What is different about Big Data is not only that there's no real need to throw away any kind of data, but the "enterprise data", which always got a VIP treatment in the old BI world while everyone else waited, has lost that elite status. In the world of Big Data, you don't know which data is valuable and which data is not until you actually look at it and do something about it. Every few years the industry reaches some sort of an inflection point. In this case, the inflection point is the combination of cheap computing — cloud as well as on-premise appliances — and emergence of several open computing data-centric software frameworks that can leverage this cheap computing.

Traditional BI is a symptom of all the hardware restrictions and legacy architecture unable to use relatively newer data frameworks such as Hadoop and plenty of others in the current landscape. Unfortunately, retrofitting existing technology stack may not be that easy if an organization truly wants to reap the benefits of Big Data. In many cases, buying some disruptive technology is nothing more than a line item in many CIOs' wish-list. I would urge them to think differently. This is not BI 2.0. This is not a BI at all as you have known it.

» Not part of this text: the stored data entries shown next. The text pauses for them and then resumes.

/-- A block request handled (R412). -/
def handleRequest (d : Dev) (src : Nat) (q : BlockReq) : Dev :=
  let short := if q.forNode = 0xFFFF then src else q.forNode
  match nodeOf d short with
  | none => count d 0x610009
  | some n =>
    if n.bunt.state = 0 || n.bunt.tag ≠ q.tag || 2 < n.bunt.state || !campActive d n.bunt.campaign then count d 0x610009
    else
      let d1 := updArea d n.index (fun b => { b with lastReq := tbNs d })
      if q.done then resolve d1 n 3 0
      else if q.refuse then resolve d1 n 4 0
      else if q.verifyFail then
        let d2 := updArea d1 n.index (fun b => { b with verify := b.verify + 1 })
        if 2 < n.bunt.verify + 1 then resolve d2 n 5 3
        else progress (updArea d2 n.index (fun b => { b with map := 0, base := 0 })) n src q
      else progress d1 n src q

/-- Bunting takes the next descriptor of Q36, where it is of the kind awaited. -/
def takeReport (d : Dev) (kind : Nat) : Dev × Option Desc :=
  if !queuesOn d || !unitWorks d .bunting then (d, none)
  else match front d 36 with
    | some x => if x.dstat = kind then takeFrom d 36 else (d, none)
    | none => (d, none)

/-- BLOCK_REQ: Bunting takes a node's request (R412); a poisoned one is not used (R246). -/
def blockRequest (d : Dev) : Dev :=
  let r := takeReport d 0
  match r.2 with
  | none => r.1
  | some x =>
    if poisoned r.1 x.buf then dropPoisoned r.1 8 x
    else
      let d1 := count (dropBuf r.1 x.buf) 0x610008
      match x.body, (macOf r.1 x.buf).map (messageOf d1) with
      | .blockReq _ src _ _ _ _ _, some (.blockReq q) => handleRequest d1 src q
      | _, _ => d1

/-- BLOCK_REQ (R412). -/
def execBlockReq (s : State) : Host.Outcome State Fault Refusal := onDev s blockRequest

/-! ## Reports of the sequencer (R413-R415, R420) -/

/-- The last frame of a round's plan has been sent: GAP (R413). -/
def roundEnd (d : Dev) (c : Nat) : Dev :=
  let k := camp d c
  if k.st = 2 && k.plan.isEmpty && !k.annDue && k.outN = 0 then setCamp (updCamp d c (fun x => { x with gapAt := d.clk.up })) c 3 else d

/-- MULTICAST_FRAME_SENT (R414, R420). -/
def multicastSent (d : Dev) : Dev :=
  let r := takeReport d 1
  match r.2 with
  | some ⟨_, _, _, _, .blockReq _ _ _ _ c _ _⟩ =>
    roundEnd (updCamp (count r.1 0x61000A) c (fun k => { k with outN := k.outN - 1, lastSent := r.1.clk.up, stalled := false })) c
  | _ => r.1

/-- MULTICAST_FRAME_SENT (R420). -/
def execMulticastFrameSent (s : State) : Host.Outcome State Fault Refusal := onDev s multicastSent

/-- A repair frame is no longer outstanding (R415). -/
def repairOver (d : Dev) (c src block part : Nat) : Dev :=
  updCamp d c (fun k => { k with repairs := k.repairs.eraseP (fun x => x.nbr = src && x.block = block && x.part = part) })

/-- REPAIR_ACKNOWLEDGED (R415). -/
def repairAcked (d : Dev) : Dev :=
  let r := takeReport d 2
  match r.2 with
  | some ⟨_, _, _, _, .blockReq _ src _ _ c block part⟩ =>
    updCamp (repairOver (count r.1 0x61000B) c src block part) c (fun k => { k with lastSent := r.1.clk.up, stalled := false })
  | _ => r.1

/-- REPAIR_ACKNOWLEDGED (R415). -/
def execRepairAcknowledged (s : State) : Host.Outcome State Fault Refusal := onDev s repairAcked

/-- REPAIR_ABANDONED (R415). -/
def repairAbandoned (d : Dev) : Dev :=
  let r := takeReport d 3
  match r.2 with
  | some ⟨_, _, _, _, .blockReq _ src _ _ c block part⟩ => repairOver r.1 c src block part
  | _ => r.1

/-- REPAIR_ABANDONED (R415). -/
def execRepairAbandoned (s : State) : Host.Outcome State Fault Refusal := onDev s repairAbandoned

/-- FRAME_DISCARDED: a multicast frame that is not sent, of an aborted campaign (R417, R420) or without a key (R20). -/
def frameDiscarded (d : Dev) : Dev :=
  let r := takeReport d 4
  match r.2 with
  | some ⟨_, _, _, _, .blockReq _ _ _ _ c _ _⟩ => roundEnd (updCamp r.1 c (fun k => { k with outN := k.outN - 1 })) c
  | _ => r.1

/-- FRAME_DISCARDED (R420). -/
def execFrameDiscarded (s : State) : Host.Outcome State Fault Refusal := onDev s frameDiscarded

/-! ## Frames built (R406-R408, R413-R415, R419) -/

/-- The image octets of a frame: a whole block or a quarter of it, shortened at the image's end (R407). -/
def blockSpan (i : ImageRec) (b part : Nat) (quarter : Bool) : Nat × Nat :=
  let off := 256 * b + (if quarter then 64 * part else 0)
  (off, Nat.min (if quarter then 64 else 256) (i.size - off))

/-- An interval of the store holds a burst marked poisoned (R244). -/
def spanPoisoned (d : Dev) (a n : Nat) : Bool := d.store.poisoned.any (fun b => decide (a < b * 64 + 64 ∧ b * 64 < a + n))

/-- A Bunting frame put into a granule and pushed to Q35 (R419): whether it was. -/
def pushBlock (d : Dev) (payload : MacPayload) (msg : Nat) (c bkind target block part forNode : Nat) : Dev × Bool :=
  let repair := bkind = 2
  let len := 9 + (if repair then 5 else 6) + 7 + msg + micLen (numN d 0x510001)
  let a := alloc d 8 len (.mac (vendorFrame d (.short target) repair payload))
  match a.2 with
  | none => (a.1, false)
  | some g =>
    let x : Desc := ⟨0x08, 0, len, some g, .image c bkind target block part (camp d c).round forNode (0xB000 + c) (tbNs d)⟩
    ((produce a.1 35 x).1, true)

/-- The next ANNOUNCE of a campaign (R408). -/
def pushAnnounce (d : Dev) (c : Nat) (i : ImageRec) : Dev × Bool :=
  pushBlock d (.announce (flag d (campKey c 5)) (numN d (campKey c 3)) i.kind (camp d c).round i.version i.size i.blocks i.digest) 52 c 1 0xFFFF 0 0 0xFFFF

/-- A BLOCK frame (R407); a poisoned word of the image stops it (R403). -/
def pushData (m : Memory) (d : Dev) (c : Nat) (i : ImageRec) (b part : Nat) (quarter : Bool) (bkind target forNode : Nat) : Dev × Bool :=
  let sp := blockSpan i b part quarter
  let a := slotBase d i.slot + sp.1
  if spanPoisoned d a sp.2 then (damageImage d i.slot, false)
  else
    pushBlock d (.block (numN d (campKey c 3)) b forNode (if quarter then part else 0) quarter (b + 1 = i.blocks) (memRead m a sp.2)) (8 + sp.2)
      c bkind target b (if quarter then part else 0) forNode

/-- The plan of a round over the given blocks (R407, R413). -/
def planOf (d : Dev) (c : Nat) (blocks : List Nat) : List (Nat × Nat) :=
  if flag d (campKey c 5) then blocks.flatMap (fun b => (blockParts d c b).map (fun p => (b, p))) else blocks.map (fun b => (b, 0))

/-- A round begins (R413): its plan, and its first ANNOUNCE. -/
def beginRound (d : Dev) (c : Nat) (blocks : List Nat) : Dev :=
  setCamp (updCamp d c (fun k => { k with round := k.round + 1, plan := planOf d c blocks, annDue := true, sinceAnn := 0 })) c 2

/-- An announcement was pushed in ANNOUNCING; the last one leads to round 1 (R413). -/
def announced (d : Dev) (c : Nat) : Dev :=
  let d1 := updCamp d c (fun k => { k with announce := k.announce - 1, outN := k.outN + 1 })
  if (camp d1 c).announce = 0 then beginRound d1 c (upTo (campBlocks d1 c)) else d1

/-- A frame of the plan was pushed: an ANNOUNCE is due after every 64th block (R413). -/
def planned (d : Dev) (c : Nat) : Dev :=
  updCamp d c (fun k =>
    let rest := k.plan.tail
    let blockDone := (rest.head?.map Prod.fst) ≠ (k.plan.head?.map Prod.fst)
    let n := if blockDone then k.sinceAnn + 1 else k.sinceAnn
    { k with plan := rest, outN := k.outN + 1, sinceAnn := if n = 64 then 0 else n, annDue := n = 64 })

/-- The next multicast frame of a campaign (R413, R414). -/
def pushMulticast (m : Memory) (d : Dev) (c : Nat) : Dev :=
  let k := camp d c
  match imageAt d (campSlot d c) with
  | none => d
  | some i =>
    if 4 ≤ k.outN then d
    else if k.st = 1 then
      let r := pushAnnounce d c i
      if r.2 then announced r.1 c else r.1
    else if k.st = 2 then
      if k.annDue then
        let r := pushAnnounce d c i
        if r.2 then updCamp r.1 c (fun x => { x with annDue := false, outN := x.outN + 1 }) else r.1
      else match k.plan.head? with
        | none => d
        | some (b, p) =>
          let r := pushData m d c i b p (flag d (campKey c 5)) 0 0xFFFF 0xFFFF
          if r.2 then planned r.1 c else r.1
    else d

/-- Repair frames outstanding for a neighbour, of all campaigns (R415). -/
def outstanding (d : Dev) (nbr : Nat) : Nat := ((d.bunting.camps.flatMap Campaign.repairs).filter (fun x => x.nbr = nbr)).length

/-- The next repair frame of a campaign, for the first waiting repair whose neighbour has fewer than four outstanding (R415). -/
def pushRepair (m : Memory) (d : Dev) (c : Nat) : Dev :=
  let k := camp d c
  match imageAt d (campSlot d c), k.waiting.find? (fun x => outstanding d x.nbr < 4) with
  | some i, some x =>
    if !campActive d c || k.st = 4 then d
    else
      let r := pushData m d c i x.block x.part true 2 x.nbr (if x.node = x.nbr then 0xFFFF else x.node)
      if r.2 then
        let d1 := updCamp r.1 c (fun y => { y with waiting := y.waiting.erase x, repairs := y.repairs ++ [x] })
        match nodeOf d1 x.node with
        | some n => if x.part = 0 then updArea d1 n.index (fun b => { b with repairs := Nat.min 65535 (b.repairs + 1) }) else d1
        | none => d1
      else r.1
  | _, _ => d

/-- BUNTING_FRAME_PUSH (R414, R415): Q35 has space and Bunting works. -/
def framePush (m : Memory) (c : Nat) (repair : Bool) (d : Dev) : Dev :=
  if !queuesOn d || !unitWorks d .bunting || !(queue d 35).space 35 then d
  else if repair then pushRepair m d c else pushMulticast m d c

/-- BUNTING_FRAME_PUSH (R414). -/
def execBuntingFramePush (c : Fin 8) (repair : Bool) (s : State) : Host.Outcome State Fault Refusal := onDev s (framePush s.mem c repair)

/-! ## Rounds, checks and reports (R413, R416, R417, R421) -/

/-- The end of a gap (R413). -/
def gapEnd (c : Nat) (d : Dev) : Dev :=
  if (camp d c).st ≠ 3 then d
  else
    let d1 := reach d ((camp d c).gapAt + sec (numN d (campKey c 8)))
    if !(targets d1 c).any Node.open_ then campResolved d1 c
    else
      let k := camp d1 c
      let blocks := if k.round = numN d1 (campKey c 7) then []
        else (upTo (campBlocks d1 c)).filter (fun b => numN d1 (campKey c 6) ≤ demand d1 c b)
      if blocks.isEmpty then updCamp d1 c (fun x => { x with gapAt := d1.clk.up }) else beginRound d1 c blocks

/-- ROUND_GAP_END (R413). -/
def execRoundGapEnd (c : Fin 8) (s : State) : Host.Outcome State Fault Refusal := onDev s (gapEnd c)

/-- A target that the check finds silent or late (R416): its cause. -/
def lateCause (d : Dev) (n : Node) : Option Nat :=
  let c := n.bunt.campaign
  if !n.open_ || !campActive d c then none
  else if n.bunt.lastReq + num d (campKey c 0x0B) * nsPerSec < tbNs d then some 1
  else if num d (campKey c 0x0C) ≠ 0 && decide (num d (campKey c 0x0C) < tbNs d) then some 2
  else none

/-- The once-per-second check of the targets (R416). -/
def targetCheck (d : Dev) : Dev :=
  let d1 := reach d (d.bunting.lastCheck + sec 1)
  let d2 : Dev := { d1 with bunting := { d1.bunting with lastCheck := d1.clk.up } }
  let d3 := d2.nbr.nodes.foldl (fun x n => match lateCause d2 n with | some cause => resolve x n 5 cause | none => x) d2
  (upTo 8).foldl campResolved d3

/-- TARGET_CHECK (R416). -/
def execTargetCheck (s : State) : Host.Outcome State Fault Refusal :=
  onDev s (fun d => if queuesOn d && unitWorks d .bunting then targetCheck d else d)

/-- A campaign in ANNOUNCING or ROUND with no cell of its GROUP, or that has sent no frame for STALL_TIME (R417). -/
def campStalled (c : Nat) (d : Dev) : Dev :=
  let k := camp d c
  if (k.st ≠ 1 && k.st ≠ 2) || k.stalled then d
  else
    let stall (x : Dev) (cause : Nat) : Dev := raise (updCamp x c (fun y => { y with stalled := true })) 107 (c * 256 + cause)
    if !d.sched.ver.cells.any (fun x => x.mcast && x.group = 0xB000 + c) then stall d 1
    else
      let d1 := reach d (k.lastSent + sec (numN d 0x610010))
      if sec (numN d 0x610010) ≤ since d1 k.lastSent then stall d1 2 else d1

/-- CAMPAIGN_STALLED (R417). -/
def execCampaignStalled (c : Fin 8) (s : State) : Host.Outcome State Fault Refusal := onDev s (campStalled c)
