/-! ## Sightings (R283-R285) -/

/-- The candidate of a key. -/
def candidateOf (d : Dev) (eui short : Nat) : Option Candidate := d.fwd.lps.find? (fun c => c.eui = eui && c.short = short)

/-- LEARN pushed for a candidate: LSTATE 1, or 2 where Q5 refuses it (R284, R295). -/
def notifyLearn (d : Dev) (c : Candidate) (lqi rxpath : Nat) : Dev × Bool :=
  push d 5 ⟨0x04, 1, 0, none, .exc c.eui c.short c.index c.ingress c.last lqi rxpath 0⟩

/-- A candidate changed. -/
def updCandidate (d : Dev) (i : Nat) (f : Candidate → Candidate) : Dev :=
  { d with fwd := { d.fwd with lps := modKey Candidate.index i f d.fwd.lps } }

/-- A sighting (R284): `from_` is the lane on a worker, the worker's ID on the manager. -/
def sighting (d : Dev) (eui short from_ : Nat) (h : Hand) : Dev :=
  match candidateOf d eui short with
  | some c =>
    updCandidate d c.index (fun x =>
      let y := { x with count := Nat.min 65535 (x.count + 1), last := tbNs d }
      if x.bestLqi < h.lqi || (x.bestLqi = h.lqi && from_ < x.bestFrom) then { y with bestLqi := h.lqi, bestFrom := from_ } else y)
  | none =>
    match firstFrom (fun i => d.fwd.lps.all (fun c => c.index ≠ i)) 256 256 0 with
    | some i =>
      let c : Candidate := { index := i, eui := eui, short := short, st := 1, bestLqi := h.lqi, bestFrom := from_, ingress := h.ingress
                             count := 1, first := tbNs d, last := tbNs d, at_ := d.clk.up }
      let r := notifyLearn d c h.lqi h.rxpath
      { r.1 with fwd := { r.1.fwd with lps := r.1.fwd.lps ++ [{ c with st := if r.2 then 1 else 2 }] } }
    | none => raiseRate (count d 0x44000D) 73 0 1 (sec 1) id

/-! ## Reassembly (R292) -/

/-- Reassemblies discarded: event 79 at most once per second. -/
def reasmDrop (d : Dev) : Dev := raiseRate d 79 0 1 (sec 1) id

/-- A fragment taken into its reassembly (R292): the device, and the packet with its granule once it is complete. -/
def reassemble (d : Dev) (src : Nat) (buf : Nat) (f : Frag) (ip : Ip) : Dev × Option (Nat × Ip) :=
  match d.fwd.reasm.find? (fun r => r.src = src && r.tag = f.tag) with
  | none =>
    if 1280 < f.size || f.size < f.off + f.len || 1024 ≤ d.fwd.reasm.length then (reasmDrop (dropRef d buf), none)
    else if f.off = 0 && f.len = f.size then (d, some (buf, ip))
    else
      let r : Reasm := { src := src, tag := f.tag, ip := ip, size := f.size, got := [(f.off, f.len)], buf := buf, at_ := d.clk.up }
      ({ d with fwd := { d.fwd with reasm := d.fwd.reasm ++ [r] } }, none)
  | some r =>
    let rest := d.fwd.reasm.filter (fun x => !(x.src = src && x.tag = f.tag))
    let clash := r.got.any (fun g => f.off < g.1 + g.2 && g.1 < f.off + f.len)
    if r.got.contains (f.off, f.len) && r.ip = ip && r.size = f.size then (dropRef d buf, none)
    else if clash || f.size ≠ r.size || f.size < f.off + f.len || r.ip ≠ ip then
      (reasmDrop (dropRef (dropRef { d with fwd := { d.fwd with reasm := rest } } buf) r.buf), none)
    else
      let got := r.got ++ [(f.off, f.len)]
      let d1 := dropRef d buf
      if sumNat (got.map Prod.snd) = r.size then ({ d1 with fwd := { d1.fwd with reasm := rest } }, some (r.buf, ip))
      else ({ d1 with fwd := { d1.fwd with reasm := rest ++ [{ r with got := got }] } }, none)

/-! ## Routes (R290) -/

/-- The traffic class of a packet (R289): DSCP_MAP. -/
def classOf (d : Dev) (dscp : Nat) : Nat := (nth (octets d 0x44001B) (dscp % 64) 0).toNat % 8

/-- The node record behind an entry. -/
def entryNode (d : Dev) (e : NtEntry) : Option Node := nodeByEui d e.eui

/-- The PARENT chain of an entry (R290 step 5): the short addresses from the destination up to a direct neighbour, or the hops walked
where the route fails. -/
def walk (limit : Nat) : Nat → Dev → NtEntry → List Nat → Dev × Except Nat (List Nat)
  | 0, d, _, seen => (d, .error seen.length)
  | n + 1, d, e, seen =>
    let chain := seen ++ [e.short]
    let parent := match entryNode d e with | some x => x.route.parent | none => 0xFFFF
    if seen.contains e.short then (d, .error seen.length)
    else if limit < chain.length then (d, .error seen.length)
    else if e.direct && !e.routeValid then (d, .ok chain)
    else if !e.routeValid then (d, .error chain.length)
    else if parent = 0 then (d, .ok chain)
    else
      let l := lookup d allOnes parent
      match l.2 with
      | some x => walk limit n l.1 x chain
      | none => (l.1, .error chain.length)

/-- Largest payload of a fragment to a next hop (R290 step 7): PSDU_MAX less MAC_OVERHEAD. -/
def hopRoom (d : Dev) (short : Nat) : Nat :=
  (match nodeOf d short with | some n => n.route.psduMax | none => 127) - numN d 0x44001A

/-- Fragments of an uncompressed length (RFC 4944): offset and length of each; the first carries `saved` octets less than it covers. -/
def fragsFrom (size step : Nat) : Nat → Nat → List (Nat × Nat)
  | 0, _ => []
  | n + 1, off => if size ≤ off then [] else (off, Nat.min step (size - off)) :: fragsFrom size step n (off + step)

/-- A packet cut for a next hop (R290 step 7): none where a fragment finds no room; one piece without fragment header where it fits
whole. Each piece: offset, uncompressed length, length on the air. -/
def cutPacket (size clen room : Nat) : Option (List (Nat × Nat × Nat)) :=
  if clen ≤ room then some [(0, size, clen)]
  else
    let saved := size - clen
    let first := (room - 4 + saved) / 8 * 8
    let step := (room - 5) / 8 * 8
    if room < 13 || first ≤ saved then none
    else
      let f := Nat.min first size
      let l := fragsFrom size step 160 f
      if 128 ≤ l.length + 1 then none
      else some ((0, f, f - saved + 4) :: l.map (fun x => (x.1, x.2, x.2 + 5)))

/-- The fragments of a packet pushed in order to Q24 + class; after a refused push the rest is discarded (R290 step 8). -/
def pushFrags (c hop tag size : Nat) (ip : Ip) (whole : Bool) : List (Nat × Nat × Nat) → Nat → Dev → Dev
  | [], _, d => d
  | (off, n, len) :: t, i, d =>
    let fr : Option Frag := if whole then none else some ⟨tag, size, off, n⟩
    let a := alloc d 6 len (.mac (dataFrame (.short hop) true (.lowpan .iphc fr ip)))
    match a.2 with
    | none => a.1
    | some g =>
      let x : DownInfo := { enq := tbNs a.1, neighbour := hop, tclass := c, frag := i, lastFrag := t.isEmpty, pktTag := tag, airtime := 0
                            seq := 0, level := 0, group := false, fc := 0 }
      let r := produce a.1 (24 + c) ⟨0x05, 0, len, some g, .down x⟩
      if r.2 then pushFrags c hop tag size ip whole t (i + 1) r.1 else r.1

Myth # 1: Data scientist is a glorified data analyst

The role of a data scientist has exponentially grown in its popularity. Recently, DJ Patil, a data scientist in-residence at Greylock, was featured on Generation Flux by Fast Company. He is the kind of a guy you want on your team. I know of a quite a few companies that are unable to hire good data scientists despite of their willingness to offer above-market compensation. This is also a controversial role where people argue that a data scientist is just a glorified data analyst. This is not true. Data scientist is the human side of Big Data and it's real.

If you closely examine the skill set of people in the traditional BI ecosystem you'll recognize that they fall into two main categories: database experts and reporting experts. Either people specialize in complicated ETL processes, database schemas, vendor-specific data warehousing tools, SQL etc. or people specialize in reporting tools, working with the "business" and delivering dashboards, reports etc. This is a broad generalization, but you get the point. There are two challenges with this set-up: a) the people are hired based on vendor-specific skills such as database, reporting tools etc. b) they have a shallow mandate of getting things done with the restrictions that typically lead to silos and lack of a bigger picture.

The role of a data scientist is not to replace any existing BI people but to complement them. You could expect the data scientists to have the following skills:

  • Deep understanding of data and data sources to explore and discover the patterns at which data is being generated. 
  • Theoretical as well practical (tool) level understanding of advanced statistical algorithms and machine learning.
  • Strategically connected with the business at all the levels to understand broader as well deeper business challenges and being able to translate them into designing experiments with data.  
  • Design and instrument the environment and applications to generate and gather new data and establish an enterprise-wide data strategy since one of the promises of Big Data is to leave no data behind and not to have any silos.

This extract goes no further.